The Seller shall not provide any warranty as to the ability of the products to achieve the objectives set for them by the Buyer, unless such objectives have been expressly accepted by the Seller.

Duration of Warranty

The above warranty only applies to products which prove to be defective (as described above) for a period of ONE YEAR.

The warranty starts at the moment of the provision of the products, taking as the date of provision the date of the invoice of the products.

The repair of the product or part thereof, its exchange or replacement during the warranty period shall in no case result in the extension of the warranty period of the product.

Duration of Warranty

The above warranty only applies to products that prove to be defective (as described above) for a period of ONE YEAR.

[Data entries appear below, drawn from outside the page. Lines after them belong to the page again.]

-- ==== Sys2Proof/Machine/Crypto.lean ====
section
/-! DEFINITION. CRC-16 (R57), CRC-32C (R277), SHA-384 (R343, R359) and AES-128 (R359, FIPS 197). The constants are those
of the published standards the manual names. -/

namespace Sys2Proof.Machine

/-- One step of CRC-16, polynomial 0x1021, on one bit (R57). -/
def crc16Bit (c : Nat) (b : Bool) : Nat :=
  let top := c.testBit 15 != b
  let c' := (c * 2) % 2 ^ 16
  if top then c' ^^^ 0x1021 else c'

/-- CRC-16 over the `n` low bits of `x`, most significant first. -/
def crc16Bits (c x : Nat) : Nat → Nat
  | 0 => c
  | n + 1 => crc16Bits (crc16Bit c (x.testBit n)) x n

/-- CRC-16 of a list of 64-bit words in order of arrival (R57): initial value 0xFFFF. -/
def crc16 (ws : List Nat) : Nat := ws.foldl (fun c w => crc16Bits c w 64) 0xFFFF

/-- One step of the reflected CRC-32C register (R277). -/
def crc32cStep : Nat → Nat → Nat
  | 0, c => c
  | n + 1, c => crc32cStep n (if c % 2 = 1 then (c / 2) ^^^ 0x82F63B78 else c / 2)

/-- CRC-32C of a byte string: Castagnoli, reflected, initial value 0xFFFF_FFFF, final inversion (R277). -/
def crc32c (bs : List Byte) : Nat :=
  (bs.foldl (fun c b => crc32cStep 8 (c ^^^ b.toNat)) 0xFFFFFFFF) ^^^ 0xFFFFFFFF

/-- Round constants of SHA-384, eight 64-bit words to a row. -/
def shaK : Nat → Nat
  | 0 => 0xab1c5ed5da6d8118923f82a4af194f9b59f111f1b605d0193956c25bf348b538e9b5dba58189dbbcb5c0fbcfec4d3b2f7137449123ef65cd428a2f98d728ae22
  | 1 => 0xc19bf174cf6926949bdc06a725c7123580deb1fe3b1696b172be5d74f27b896f550c7dc3d5ffb4e2243185be4ee4b28c12835b0145706fbed807aa98a3030242
  | 2 => 0x76f988da831153b55cb0a9dcbd41fbd44a7484aa6ea6e4832de92c6f592b0275240ca1cc77ac9c650fc19dc68b8cd5b5efbe4786384f25e3e49b69c19ef14ad2
  | 3 => 0x142929670a0e6e7006ca6351e003826fd5a79147930aa725c6e00bf33da88fc2bf597fc7beef0ee4b00327c898fb213fa831c66d2db43210983e5152ee66dfab
  | 4 => 0x92722c851482353b81c2c92e47edaee6766a0abb3c77b2a8650a73548baf63de53380d139d95b3df4d2c6dfc5ac42aed2e1b21385c26c92627b70a8546d22ffc
  | 5 => 0x106aa07032bbd1b8f40e35855771202ad69906245565a910d192e819d6ef5218c76c51a30654be30c24b8b70d0f89791a81a664bbc423001a2bfe8a14cf10364
  | 6 => 0x682e6ff3d6b2b8a35b9cca4f7763e3734ed8aa4ae3418acb391c0cb3c5c95a6334b0bcb5e19b48a82748774cdf8eeb991e376c085141ab5319a4c116b8d2d0c8
  | 7 => 0xc67178f2e372532bbef9a3f7b2c67915a4506cebde82bde990befffa23631e288cc702081a6439ec84c87814a1f0ab7278a5636f43172f60748f82ee5defb2fc
  | 8 => 0x1b710b35131c471b113f9804bef90dae0a637dc5a2c898a606f067aa72176fbaf57d4f7fee6ed178eada7dd6cde0eb1ed186b8c721c0c207ca273eceea26619c
  | _ => 0x6c44198c4a4758175fcb6fab3ad6faec597f299cfc657e2a4cc5d4becb3e42b6431d67c49c100d4c3c9ebe0a15c9bebc32caab7b40c7249328db77f523047d84

/-- Initial hash value of SHA-384. -/
def shaInit : List Nat := [0xcbbb9d5dc1059ed8, 0x629a292a367cd507, 0x9159015a3070dd17, 0x152fecd8f70e5939, 0x67332667ffc00b31, 0x8eb44a8768581511, 0xdb0c2e0d64f98fa7, 0x47b5481dbefa4fa4]

/-- Rotates a 64-bit word right. -/
def rotr64 (x n : Nat) : Nat := (x >>> n) ||| ((x <<< (64 - n)) % 2 ^ 64)

/-- Extends the message schedule to 80 words, kept newest first. -/
def shaSchedule : Nat → List Nat → List Nat
  | 0, w => w
  | n + 1, w =>
    let w2 := w.getD 1 0
    let w15 := w.getD 14 0
    let s1 := rotr64 w2 19 ^^^ rotr64 w2 61 ^^^ (w2 >>> 6)
    let s0 := rotr64 w15 1 ^^^ rotr64 w15 8 ^^^ (w15 >>> 7)
    shaSchedule n ((w.getD 15 0 + s0 + w.getD 6 0 + s1) % 2 ^ 64 :: w)

/-- One round of SHA-384 on its eight working words. -/
def shaRound (v : List Nat) (kw : Nat) : List Nat :=
  match v with
  | [a, b, c, d, e, f, g, h] =>
    let s1 := rotr64 e 14 ^^^ rotr64 e 18 ^^^ rotr64 e 41
    let ch := (e &&& f) ^^^ ((2 ^ 64 - 1 - e) &&& g)
    let t1 := (h + s1 + ch + kw) % 2 ^ 64
    let s0 := rotr64 a 28 ^^^ rotr64 a 34 ^^^ rotr64 a 39
    let maj := (a &&& b) ^^^ (a &&& c) ^^^ (b &&& c)
    [(t1 + s0 + maj) % 2 ^ 64, a, b, c, (d + t1) % 2 ^ 64, e, f, g]
  | _ => v

/-- The rounds over a schedule, oldest word first, round number counted from `i`. -/
def shaRounds (v : List Nat) (i : Nat) : List Nat → List Nat
  | [] => v
  | w :: ws => shaRounds (shaRound v ((shaK (i / 8) >>> (64 * (i % 8))) % 2 ^ 64 + w)) (i + 1) ws

/-- One 128-byte block. -/
def shaBlock (h : List Nat) (block : List Byte) : List Nat :=
  let w := (List.range 16).map fun i => beNat (slice block (8 * i) 8)
  let v := shaRounds h 0 (shaSchedule 64 w.reverse).reverse
  List.zipWith (fun a b => (a + b) % 2 ^ 64) h v

/-- The blocks of a padded message, `n` of them. -/
def shaBlocks (h : List Nat) (bs : List Byte) : Nat → List Nat
  | 0 => h
  | n + 1 => shaBlocks (shaBlock h (bs.take 128)) (bs.drop 128) n

/-- SHA-384 of a byte string, 48 bytes. -/
def sha384 (bs : List Byte) : List Byte :=
  let n := bs.length
  let k := (n + 17 + 127) / 128
  let padded := bs ++ [0x80#8] ++ zeros (128 * k - n - 17) ++ beBytes 16 (8 * n)
  ((shaBlocks shaInit padded k).take 6).flatMap (beBytes 8)

/-- The AES S-box, 32 bytes to a row. -/
def aesSboxRow : Nat → Nat
  | 0 => 0xc072a49cafa2d4adf04759fa7dc982ca76abd7fe2b670130c56f6bf27b777c63
  | 1 => 0x75b227ebe28012079a059618c323c7041531d871f1e5a534ccf73f362693fdb7
  | 2 => 0xcf584c4a39becb6a5bb1fc20ed00d153842fe329b3d63b52a05a6e1b1a2c8309
  | 3 => 0xd2f3ff1021dab6bcf5389d928f40a351a89f3c507f02f94585334d43fbaaefd0
  | 4 => 0xdb0b5ede14b8ee4688902a22dc4f816073195d643d7ea7c41744975fec130ccd
  | 5 => 0x8ae7a65eaf4566ca94ed58d6d37c8e779e4959162acd3c25c2406490a3a32e0
  | 6 => 0x9e1dc186b95735610ef6034866b53e708a8bbd4b1f74dde8c6b4a61c2e2578ba
  | _ => 0x16bb54b00f2d99416842e6bf0d89a18cdf2855cee9871e9b948ed9691198f8e1

/-- One S-box lookup. -/
def aesSub (b : Nat) : Nat := (aesSboxRow (b / 32) >>> (8 * (b % 32))) % 256

/-- Doubling in GF(2^8). -/
def aesDouble (b : Nat) : Nat := if b ≥ 128 then (2 * b - 256) ^^^ 0x1B else 2 * b

/-- One column of MixColumns. -/
def aesMixColumn (c : List Nat) : List Nat :=
  match c with
  | [a, b, c, d] =>
    let t := a ^^^ b ^^^ c ^^^ d
    [a ^^^ t ^^^ aesDouble (a ^^^ b), b ^^^ t ^^^ aesDouble (b ^^^ c), c ^^^ t ^^^ aesDouble (c ^^^ d),
     d ^^^ t ^^^ aesDouble (d ^^^ a)]
  | c => c

/-- SubBytes and ShiftRows on the 16 bytes, column by column. -/
def aesSubShift (s : List Nat) : List Nat :=
  [0, 5, 10, 15, 4, 9, 14, 3, 8, 13, 2, 7, 12, 1, 6, 11].map fun i => aesSub (s.getD i 0)

/-- MixColumns on the 16 bytes. -/
def aesMix (s : List Nat) : List Nat :=
  aesMixColumn (s.take 4) ++ aesMixColumn ((s.drop 4).take 4) ++ aesMixColumn ((s.drop 8).take 4) ++
    aesMixColumn ((s.drop 12).take 4)

/-- The next round key, with the round constant. -/
def aesNextKey (k : List Nat) (rcon : Nat) : List Nat :=
  let x := List.zipWith (· ^^^ ·)
  let t := [13, 14, 15, 12].map fun i => aesSub (k.getD i 0)
  let w0 := x (k.take 4) (x t [rcon, 0, 0, 0])
  let w1 := x w0 ((k.drop 4).take 4)
  let w2 := x w1 ((k.drop 8).take 4)
  let w3 := x w2 ((k.drop 12).take 4)
  w0 ++ w1 ++ w2 ++ w3

/-- The rounds of AES-128 that are left: the last has no MixColumns. -/
def aesRounds (s k : List Nat) (rcon : Nat) : Nat → List Nat
  | 0 => s
  | n + 1 =>
    let k' := aesNextKey k rcon
    let t := aesSubShift s
    aesRounds (List.zipWith (· ^^^ ·) (if n = 0 then t else aesMix t) k') k' (aesDouble rcon) n

/-- AES-128 of one 16-byte block (R359): bits [127:120] are byte 0. -/
def aes128 (key block : List Byte) : List Byte :=
  let k := key.map BitVec.toNat
  (aesRounds (List.zipWith (· ^^^ ·) (block.map BitVec.toNat) k) k 1 10).map (BitVec.ofNat 8)

end Sys2Proof.Machine
end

The warranty starts at the time the products are made available, taking the date of availability as the date of the invoice for the products.

The repair of the product or part of the product, its exchange or replacement during the warranty period shall in no case cause the extension of the warranty period of the product.

Terms and conditions for exercising the Warranty

Under this warranty, the Seller shall remedy, at its own expense, the defects observed, using the means it deems most appropriate. Replaced parts shall become the property of the Seller again and must be returned to the Seller as soon as requested. At the Seller's choice, the guarantee shall be exercised either by providing the Buyer with replacement parts or a product or by repairing the parts or the product. To this end, the defective parts or products shall be returned to the Seller within 30 calendar days from the time the parts or product are defective. Failure by the Buyer to comply with the aforementioned 30-day period for the return of the allegedly defective parts or product shall entitle the Seller to invoice the Seller for the replacement parts or product.

Under no circumstances does the guarantee cover the costs of searching for the defective element in the installations, nor the refrigerant gases, nor the disassembly and reassembly of the product in its place of installation.

Obligations of the Purchaser

In order to benefit from this guarantee, the Buyer must inform the Seller of the defects which he attributes to the products as soon as the malfunction of the products becomes apparent and provide all the documents justifying this malfunction. The Buyer shall provide the Seller with all the necessary facilities to enable the Seller to ascertain such defects and to remedy them.

Likewise, unless expressly agreed by the Seller, the Buyer shall not carry out any repair itself or through a third party, unless the repair is absolutely necessary to continue guaranteeing the supply and service to its customer, and provided that the lack of service would cause economic losses greater than the value of the products supplied.


The terms of the contract of sale accepted by the Seller and the provisions of these General Conditions of Sale define the Seller's entire liability and exclude all other warranties whether statutory, express or implied, including without limitation, all commercial warranties and the fitness of the products for a particular purpose.

In no event shall Seller be liable for indirect and/or immaterial, incidental damages, including, without limitation, lost profits, loss of revenue or business, arising out of or in any way connected with the products, services, any order, this contract or its termination, non-renewal or expiration.

In all circumstances, the Seller's liability is strictly limited, irrespective of the causes or subject matter of the claim, to the net amount of the contract giving rise to the claim. The Seller undertakes to have Civil Liability Insurance, according to the conditions established by Law.


These conditions of sale shall be governed by and construed in accordance with the laws of Spain (with the exception of its conflict of law provisions), expressly excluding the application of the United Nations Convention on Contracts for the International Sale of Goods.

Both parties agree to submit to the jurisdiction of the courts of the city of Valencia.